• Exercise aim: Going from the top of the data below, give again each line through the one containing "runs it. -/", both ends kept.

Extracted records
-- ==== Sys2Proof/Machine/Core.lean ====
section
/-! DEFINITION. The machine as the host runs it. -/

def Sys2Proof.core : Host.Core := { State := Sys2Proof.Machine.State, Fault := Sys2Proof.Machine.Fault, Refusal := Sys2Proof.Machine.Refusal, step := Sys2Proof.Machine.step, reset := Sys2Proof.Machine.State.reset }
end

• Expected output:
-- ==== Sys2Proof/Machine/Core.lean ====
section
/-! DEFINITION. The machine as the host runs it. -/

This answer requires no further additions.